:: What is required ::
Search the listing for the word "extractLsb" and copy every line where it turns up.
*** Data to process ***
-- ==== Sys2Proof/Decode.lean ====
section
/-! DEFINITION. The command word (30_encoding.md R70 to R73): its fields, the decoder, total on any word and
refusing an illegal one by name, then the encoder, written from the same opcode map. -/

namespace Sys2Proof

/-- Why a command word is illegal (R73). -/
inductive Illegal where
  | unassignedOpcode
  | reservedNotZero
  | countNotZero
  | countTooLarge
  | quadrantNotZero
  deriving DecidableEq, Repr

/-- OP, bits 7:0 (R70). -/
def fieldOp (w : Word) : BitVec 8 := w.extractLsb' 0 8

/-- N, bits 12:8 (R70). -/
def fieldN (w : Word) : BitVec 5 := w.extractLsb' 8 5

/-- Q, bits 14:13 (R70). -/
def fieldQ (w : Word) : BitVec 2 := w.extractLsb' 13 2

/-- RSV, bits 31:15 (R70). -/
def fieldRsv (w : Word) : BitVec 17 := w.extractLsb' 15 17

/-- An opcode with neither N nor Q: both fields must be 0 (R73). -/
def decodePlain (i : Instr) (n : BitVec 5) (q : BitVec 2) : Except Illegal Instr :=
  if n ≠ 0 then .error .countNotZero else if q ≠ 0 then .error .quadrantNotZero else .ok i

/-- An opcode with N up to `limit` and no Q (R72, R73). -/
def decodeCounted (limit : Nat) (mk : BitVec 5 → Instr) (n : BitVec 5) (q : BitVec 2) :
    Except Illegal Instr :=
  if q ≠ 0 then .error .quadrantNotZero
  else if n.toNat ≤ limit then .ok (mk n) else .error .countTooLarge

/-- An opcode with Q and no N (R72, R73). -/
def decodeQuadrant (mk : BitVec 2 → Instr) (n : BitVec 5) (q : BitVec 2) : Except Illegal Instr :=
  if n ≠ 0 then .error .countNotZero else .ok (mk q)

/-- The opcode map of R72. -/
def decodeOp (op : BitVec 8) (n : BitVec 5) (q : BitVec 2) : Except Illegal Instr :=
  match op with
  | 0x00#8 => decodePlain .nop n q
  | 0x01#8 => decodePlain .srst n q
  | 0x02#8 => decodePlain .clr n q
  | 0x10#8 => decodePlain .rdu8 n q
  | 0x11#8 => decodePlain .rdu16 n q
  | 0x12#8 => decodePlain .rdu32 n q
  | 0x14#8 => decodePlain .wru8 n q
  | 0x15#8 => decodePlain .wru16 n q
  | 0x16#8 => decodePlain .wru32 n q
  | 0x20#8 => decodePlain .getbit n q
  | 0x21#8 => decodeCounted maxBitsPerCall .getbits n q
  | 0x22#8 => decodePlain .bralign n q
  | 0x24#8 => decodePlain .putbit n q
  | 0x25#8 => decodeCounted maxBitsPerCall .putbits n q
  | 0x26#8 => decodePlain .bwflush n q
  | 0x30#8 => decodePlain .htrans n q
  | 0x31#8 => decodePlain .hinv n q
  | 0x32#8 => decodePlain .digitize n q
  | 0x33#8 => decodePlain .undigitize n q
  | 0x40#8 => decodePlain .huffsym n q
  | 0x41#8 => decodeQuadrant .qtdec n q
  | 0x42#8 => decodePlain .term n q
  | 0x43#8 => decodePlain .signs n q
  | 0x50#8 => decodeCounted riceKMax .riceval n q
  | 0x51#8 => decodeQuadrant .ricedec n q
  | _ => .error .unassignedOpcode

/-- The instruction a command word stands for, or why it is illegal (R70 to R73). -/
def decode (w : Word) : Except Illegal Instr :=
  if fieldRsv w ≠ 0 then .error .reservedNotZero else decodeOp (fieldOp w) (fieldN w) (fieldQ w)

/-- The instruction the decoder reads from a word of `nbits` bits; every command is one 32-bit word (R70), so
bits above `nbits` are 0 and a number of more than 32 bits is no command word. -/
def decodeTableWord (nbits w : Nat) : Option Instr :=
  if w % 2 ^ nbits < 2 ^ 32 then (decode (BitVec.ofNat 32 (w % 2 ^ nbits))).toOption else none

/-- OP of each command (R72). -/
def Instr.opcode : Instr → BitVec 8
  | .nop => 0x00#8
  | .srst => 0x01#8
  | .clr => 0x02#8
  | .rdu8 => 0x10#8
  | .rdu16 => 0x11#8
  | .rdu32 => 0x12#8
  | .wru8 => 0x14#8
  | .wru16 => 0x15#8
  | .wru32 => 0x16#8
  | .getbit => 0x20#8
  | .getbits _ => 0x21#8
  | .bralign => 0x22#8
  | .putbit => 0x24#8
  | .putbits _ => 0x25#8
  | .bwflush => 0x26#8
  | .htrans => 0x30#8
  | .hinv => 0x31#8
  | .digitize => 0x32#8
  | .undigitize => 0x33#8
  | .huffsym => 0x40#8
  | .qtdec _ => 0x41#8
  | .term => 0x42#8
  | .signs => 0x43#8
  | .riceval _ => 0x50#8
  | .ricedec _ => 0x51#8

/-- The field N of each command: its count, or 0 (R70). -/
def Instr.count : Instr → BitVec 5
  | .getbits n | .putbits n | .riceval n => n
  | .nop | .srst | .clr | .rdu8 | .rdu16 | .rdu32 | .wru8 | .wru16 | .wru32 | .getbit | .bralign
  | .putbit | .bwflush | .htrans | .hinv | .digitize | .undigitize | .huffsym | .qtdec _ | .term
  | .signs | .ricedec _ => 0

/-- The field Q of each command: its quadrant, or 0 (R70). -/
def Instr.quadrant : Instr → BitVec 2
  | .qtdec q | .ricedec q => q
  | .nop | .srst | .clr | .rdu8 | .rdu16 | .rdu32 | .wru8 | .wru16 | .wru32 | .getbit | .getbits _
  | .bralign | .putbit | .putbits _ | .bwflush | .htrans | .hinv | .digitize | .undigitize
  | .huffsym | .term | .signs | .riceval _ => 0

/-- The four fields side by side: RSV, Q, N, OP from bit 31 down (R70). -/
def packWord (rsv : BitVec 17) (q : BitVec 2) (n : BitVec 5) (op : BitVec 8) : Word :=
  rsv ++ q ++ n ++ op

/-- The command word of an instruction (R70, R72). -/
def encode (i : Instr) : Word := packWord 0 i.quadrant i.count i.opcode

end Sys2Proof
end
*** End of Data to process ***
:: Result ::
def fieldOp (w : Word) : BitVec 8 := w.extractLsb' 0 8
def fieldN (w : Word) : BitVec 5 := w.extractLsb' 8 5
def fieldQ (w : Word) : BitVec 2 := w.extractLsb' 13 2
def fieldRsv (w : Word) : BitVec 17 := w.extractLsb' 15 17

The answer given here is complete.